When I worked in my village bookshop growing up, Cutting for Stone was the book that the shop owner recommended to everyone who didn’t know what to read. I was so glad I finally picked it up. It was incredible.

It’s the story of Marion and Shiva Stone, twin brothers born of a secret union between an Indian nun and a British surgeon in Ethiopia. Bound together by a preternatural connection and a shared fascination with medicine, the twins come of age as Ethiopia hovers on the brink of revolution.

Moving between Addis Ababa and New York City, Cutting for Stone is a great book to read if you’ve already read and enjoyed Pachinko by Min Jin Lee.

“Wasn’t that the definition of home? Not where you are from, but where you are wanted…”

6. War and Peace by Leo Tolstoy

If you don’t know what to read right now, how about making it the time you try War and Peace?

War and Peace is a book that’s helped me through so much over the last few years. I first read it when I was about fifteen years old and really struggling with anxiety. Unexpectedly, the enormous Russian tome became a balm for my soul.

It’s a book about life, death, love, loss… everything, really. I loved getting lost in the worlds of the characters and following their right and wrong turns in life.

“Here I am alive, and it’s not my fault, so I have to try and get by as best I can without hurting anybody until death takes over.”

To help you get started, here’s my guide to reading War and Peace (and actually maybe enjoying it). I’ve also shared my comparison of the best translations. I love this clothbound hardcover edition of the Anthony Briggs translation.

7. From a Low and Quiet Sea by Donal Ryan

From a Low and Quiet Sea really hit me hard. Starting in Syria and crossing the water to reach Ireland, this story of three men is one of the most quietly emotional books I’ve read. I love author Rachel Joyce’s review: “It’s a beautiful, luminous kind of piece – full of mystery, compassion, woven with such skill; heartbreaking and restorative. I will carry these splintered men around with me for a long time, along with the women who have loved them.”

“Trees live, like you and me, long lives, and they know things. They know the rule, the only one that’s real and must be kept. What’s the rule? You know. I’ve told you lots of times before.
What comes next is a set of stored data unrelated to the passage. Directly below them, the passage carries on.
-- ==== Sys2Proof/Tests/Slice0.lean ====
section
/-! SUPPORT. Small states and words; for each statement a state and operands that meet the hypotheses of each of its clauses; single steps checked
against the spec's own figures; and a term that each check of well-formedness refuses. -/

namespace Sys2Proof.Machine

set_option Elab.async false
set_option maxRecDepth 20000

/-! ### Small states -/

/-- All four hubs in service, everything else as after reset. -/
def wUp : State := State.reset.onArch (fun a => { a with hubs := ⟨[(0, .inService), (1, .inService), (2, .inService), (3, .inService)]⟩ })

/-- The same with context 3 RESIDENT, holding the FREEZE right. -/
def wCtx : State :=
  (wUp.wr .secCtxState 3 0x5).onSec (fun x =>
    { x with ctxs := x.ctxs.put 3 ⟨⟨1, 1, false, 0x77, 1, 0, [], [], 0, 0, 0, 0, some []⟩, 0, .empty, .empty, []⟩ })

/-- An image of context 3 in slot 0 with `code`, an entry at 0 and a trap entry that is not used. -/
def wImg (code : List Word) : Image :=
  { ident := 0x10, ctx := 3, keySlot := 0, compat := false, trapEntry := false, wantsFreeze := true, rollback := 0, entryCount := 1,
    entries := [0], code := code, rodata := [1, 2, 3, 4, 5, 6, 7, 0x88], timeLimit := 0, bytes := 0x1000, draining := false }

/-- A run of that image. -/
def wRun : Run :=
  { slot := 0, ctx := 3, entry := 0, prio := 1, tag := 0xABCD, requester := .firmware, deadline := none, grace := none, startedAt := 0,
    ending := none, orphans := 0 }

/-- A signal handle and a session handle of context 3 with every right. -/
def wSigH : Handle := mkHandle 3 11 0xFF (sigIdent 3 4 1)

/-- A clerk READY at word 0 with s1 = 5, s2 = 7 and p1 true. -/
def wCl : Clerk :=
  { Clerk.idle with st := .ready, kept := .ready, run := some wRun, sreg := ⟨[(1, 5), (2, 7), (3, 0x40)]⟩, preg := ⟨[(1, true)]⟩,
                    dreg := ⟨[(2, 0x55)]⟩ }

/-- `s` with clerk 7 as given and the image of one word. -/
def wWith (s : State) (cl : Clerk) (w : Word) : State :=
  (s.onTlr (fun t => { t with images := t.images.put 0 (wImg [w]) })).setClerk 7 cl

/-- Clerk 7 about to issue word `w`. -/
def wClerk (w : Word) : State := wWith wCtx wCl w
/-- What it sees. -/
def wIx (w : Word) : Ix := ⟨7, wCl, wRun, wImg [w], w⟩

/-- A word from its fields: MAJOR in [63:56] and the rest as given, with the guard p0. -/
def wWord (major rest : Nat) : Word := BitVec.ofNat 64 (major * 2 ^ 56 + rest)
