-- ==== Sys2Proof/Machine/CoreBody.lean ====
section
/-!
DEFINITION. The cell core's instructions on one cell (R81 to R123): what each reads, writes and claims, what makes its
word illegal, and its effect. `Machine/Ops.lean` runs a body with the checks every instruction shares.
-/

namespace Sys2Proof.Machine

/-- What an instruction sees of the module: its cell, the sample of line time (R120) and the time of a wait. -/
structure CoreEnv where
  id : CellId
  lt : BitVec 64
  ns : Nat

/-- Where fetch goes after an instruction. -/
inductive Flow where
  /-- To the next instruction, after the end check of R105. -/
  | seq
  /-- Past the body of a skipped LOOP, after the end check of R105. -/
  | skip (dest : Nat)
  /-- A taken branch: no end check; `pops` when it leaves loops (R107). -/
  | jump (dest : Nat) (pops : Bool)
  /-- The body itself has set the PC (SWB, HALT, ENQ). -/
  | stay

/-- What a body answers. -/
inductive CoreResult where
  | done (c : CellState) (f : Flow)
  | exc (code : BitVec 8)
  | hold (c : CellState) (kind : BitVec 4) (target : BitVec 8)
  | semOver (c : CellState) (sem : BitVec 5)
  | badBank (c : CellState)

/-- An instruction of the cell core. -/
structure CoreOp where
  /-- R90. The opcode. -/
  op : BitVec 6
  /-- R89. The operand bits are legal. -/
  legal : BitVec 22 → Bool
  /-- s registers read. -/
  rs : BitVec 22 → BitVec 32 := fun _ => 0
  /-- s registers written. -/
  ws : BitVec 22 → BitVec 32 := fun _ => 0
  /-- p registers read, the guard apart. -/
  rp : BitVec 22 → BitVec 8 := fun _ => 0
  /-- p registers written. -/
  wp : BitVec 22 → BitVec 8 := fun _ => 0
  /-- Cell-store lanes and data-memory words the instruction reads. -/
  touch : BitVec 22 → CellState → List Nat × List Nat := fun _ _ => ([], [])
  /-- Where a guarded-off instruction goes (R88, R104). -/
  off : BitVec 22 → CellState → Flow := fun _ _ => .seq
  /-- The effect. -/
  body : CoreEnv → BitVec 22 → CellState → CoreResult

/-- The 32-bit word of an instruction (R88, R90): opcode, guard, operands. -/
def CoreOp.word (op : CoreOp) (g : BitVec 4) (o : BitVec 22) : Word := op.op ++ g ++ o

/-! ### Registers -/

/-- Read an s register. -/
def CellState.sReg (c : CellState) (i : BitVec 5) : Word := rget c.core.s i

/-- Write an s register. -/
def CellState.setS (c : CellState) (i : BitVec 5) (x : Word) : CellState :=
  { c with core := { c.core with s := rset c.core.s i x } }

/-- Read an a register. -/
def CellState.aReg (c : CellState) (i : BitVec 4) : AReg := rget c.core.a i

/-- Write an a register. -/
def CellState.setA (c : CellState) (i : BitVec 4) (x : AReg) : CellState :=
  { c with core := { c.core with a := rset c.core.a i x } }

/-- Write the address of an a register. -/
def CellState.setAddr (c : CellState) (i : BitVec 4) (x : BitVec 40) : CellState :=
  c.setA i ⟨x, (c.aReg i).stride⟩

/-- Read a t register. -/
def CellState.tReg (c : CellState) (i : BitVec 4) : QWord := rget c.core.t i

/-- Write a t register. -/
def CellState.setT (c : CellState) (i : BitVec 4) (x : QWord) : CellState :=
  { c with core := { c.core with t := rset c.core.t i x } }

/-- Read an lc register. -/
def CellState.lcReg (c : CellState) (i : BitVec 2) : Word := rget c.core.lc i

/-- Write an lc register. -/
def CellState.setLc (c : CellState) (i : BitVec 2) (x : Word) : CellState :=
  { c with core := { c.core with lc := rset c.core.lc i x } }

/-- Read a predicate; p0 reads 1 (R82). -/
def CellState.pReg (c : CellState) (i : BitVec 3) : Bool := i == 0 || c.core.p.getLsbD i.toNat

/-- Write a predicate; a write of p0 is discarded (R82). -/
def CellState.setP (c : CellState) (i : BitVec 3) (x : Bool) : CellState :=
  if i = 0 then c
  else { c with core := { c.core with p := (c.core.p &&& ~~~(bit3 i)) ||| (if x then bit3 i else 0) } }

/-- Read a semaphore. -/
def CellState.sem (c : CellState) (i : BitVec 5) : BitVec 16 := rget c.sems i

/-- Write a semaphore. -/
def CellState.setSem (c : CellState) (i : BitVec 5) (x : BitVec 16) : CellState := { c with sems := rset c.sems i x }

/-- What waits for a semaphore in a cell with the count it needs (R63, R64): the core (0), the heads of the four queues
(1 to 4), the four waybill contexts (5 to 8). -/
def CellState.waiters (c : CellState) (i : BitVec 5) : List (Nat × Nat) :=
  let head (k : Nat) (e : EngQueue) : List (Nat × Nat) :=
    match e.q with
    | h :: _ => if ¬ h.rerun ∧ cWsem h.word = i ∧ cWcnt h.word ≠ 0 then [(k, (cWcnt h.word).toNat)] else []
    | [] => []
  let ctx (k : BitVec 2) : List (Nat × Nat) :=
    match (rget c.wb k).waitOn with
    | some (m, n) => if m = i then [(5 + k.toNat, n)] else []
    | none => []
  (if c.core.wait.kind = 2 ∧ c.core.wait.target = i.setWidth 8 then [(0, c.core.need.toNat)] else []) ++
    head 1 c.qmx ++ head 2 c.qvx ++ head 3 c.qms ++ head 4 c.qlk ++ ctx 0 ++ ctx 1 ++ ctx 2 ++ ctx 3

/-- The other waiters of a semaphore that the present count satisfies. -/
def CellState.rivals (c : CellState) (i : BitVec 5) (w : Nat) : List (Nat × Nat) :=
  (c.waiters i).filter fun x => x.1 != w && decide (x.2 ≤ (c.sem i).toNat)

/-- The count does not satisfy a waiter that needs `n` and its rivals together (R64). -/
def CellState.scarce (c : CellState) (i : BitVec 5) (w n : Nat) : Bool :=
  decide ((c.sem i).toNat < n + ((c.rivals i w).map Prod.snd).sum)

/-- A waiter that needs `n` may be granted (R63, R64): the count suffices, and no rival that waited at its last grant has
been left behind. -/
def CellState.mayTake (c : CellState) (i : BitVec 5) (w n : Nat) : Bool :=
  decide (n ≤ (c.sem i).toNat) &&
    (n == 0 || !(c.scarce i w n && (c.rivals i w).any fun x => c.turns.contains (i, x.1, w)))

/-- A waiter is granted (R63, R64): the count falls, and a grant that left rivals waiting is remembered until they are
granted. -/
def CellState.take (c : CellState) (i : BitVec 5) (w n : Nat) : CellState :=
  let left := if c.scarce i w n then (c.rivals i w).map fun x => (i, x.1, w) else []
  { c.setSem i (c.sem i - BitVec.ofNat 16 n) with
    turns := if n = 0 then c.turns else (c.turns.filter fun x => !(x.1 == i && x.2.1 == w)) ++ left }

/-- Add to a semaphore (R63, R65): the cell with the count added, held at 0xFFFF, and whether it would have gone
above. -/
def CellState.addSem (c : CellState) (i : BitVec 5) (n : Nat) : CellState × Bool :=
  if 0xFFFF < (c.sem i).toNat + n then (c.setSem i 0xFFFF, true)
  else (c.setSem i (c.sem i + BitVec.ofNat 16 n), false)

/-- Write the loop stack. -/
def CellState.setLoops (c : CellState) (l : List LoopEntry) : CellState :=
  { c with core := { c.core with loops := l } }

/-- Write the PC. -/
def CellState.setPc (c : CellState) (pc : BitVec 16) : CellState := { c with core := { c.core with pc := pc } }

/-- Write what the core waits on and the instruction it waits in. -/
def CellState.setWait (c : CellState) (w : CoreWait) (held : Option Word) : CellState :=
  { c with core := { c.core with wait := w, held := held } }

/-! ### Scalar arithmetic (R91, R92) -/

/-- Count of leading zeros of a 32-bit value. -/
def clz32 (x : Word) : Nat := if x = 0 then 32 else 31 - Nat.log2 x.toNat

/-- Count of trailing zeros of a 32-bit value. -/
def ctz32 (x : Word) : Nat := if x = 0 then 32 else Nat.log2 (x &&& (0 - x)).toNat

/-- Count of set bits among the low n bits. -/
def popc : Nat → Nat → Nat
  | 0, _ => 0
  | n + 1, x => x % 2 + popc n (x / 2)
Be kind.”

8. A Whole Life by Robert Seethaler

I’ve recommended A Whole Life many times on the blog before, and it also features in my memoir of my time living in the Swiss Alps. In this novel, Robert Seethaler gently shares the story of one man’s quiet life in the Austrian mountains in which not much happens and yet everything happens. It’s a quietly earth-shattering book.

“You can buy a man’s hours off him, you can steal his days from him, or you can rob him of his whole life, but no one can take away from any man so much as a single moment. That’s the way it is.”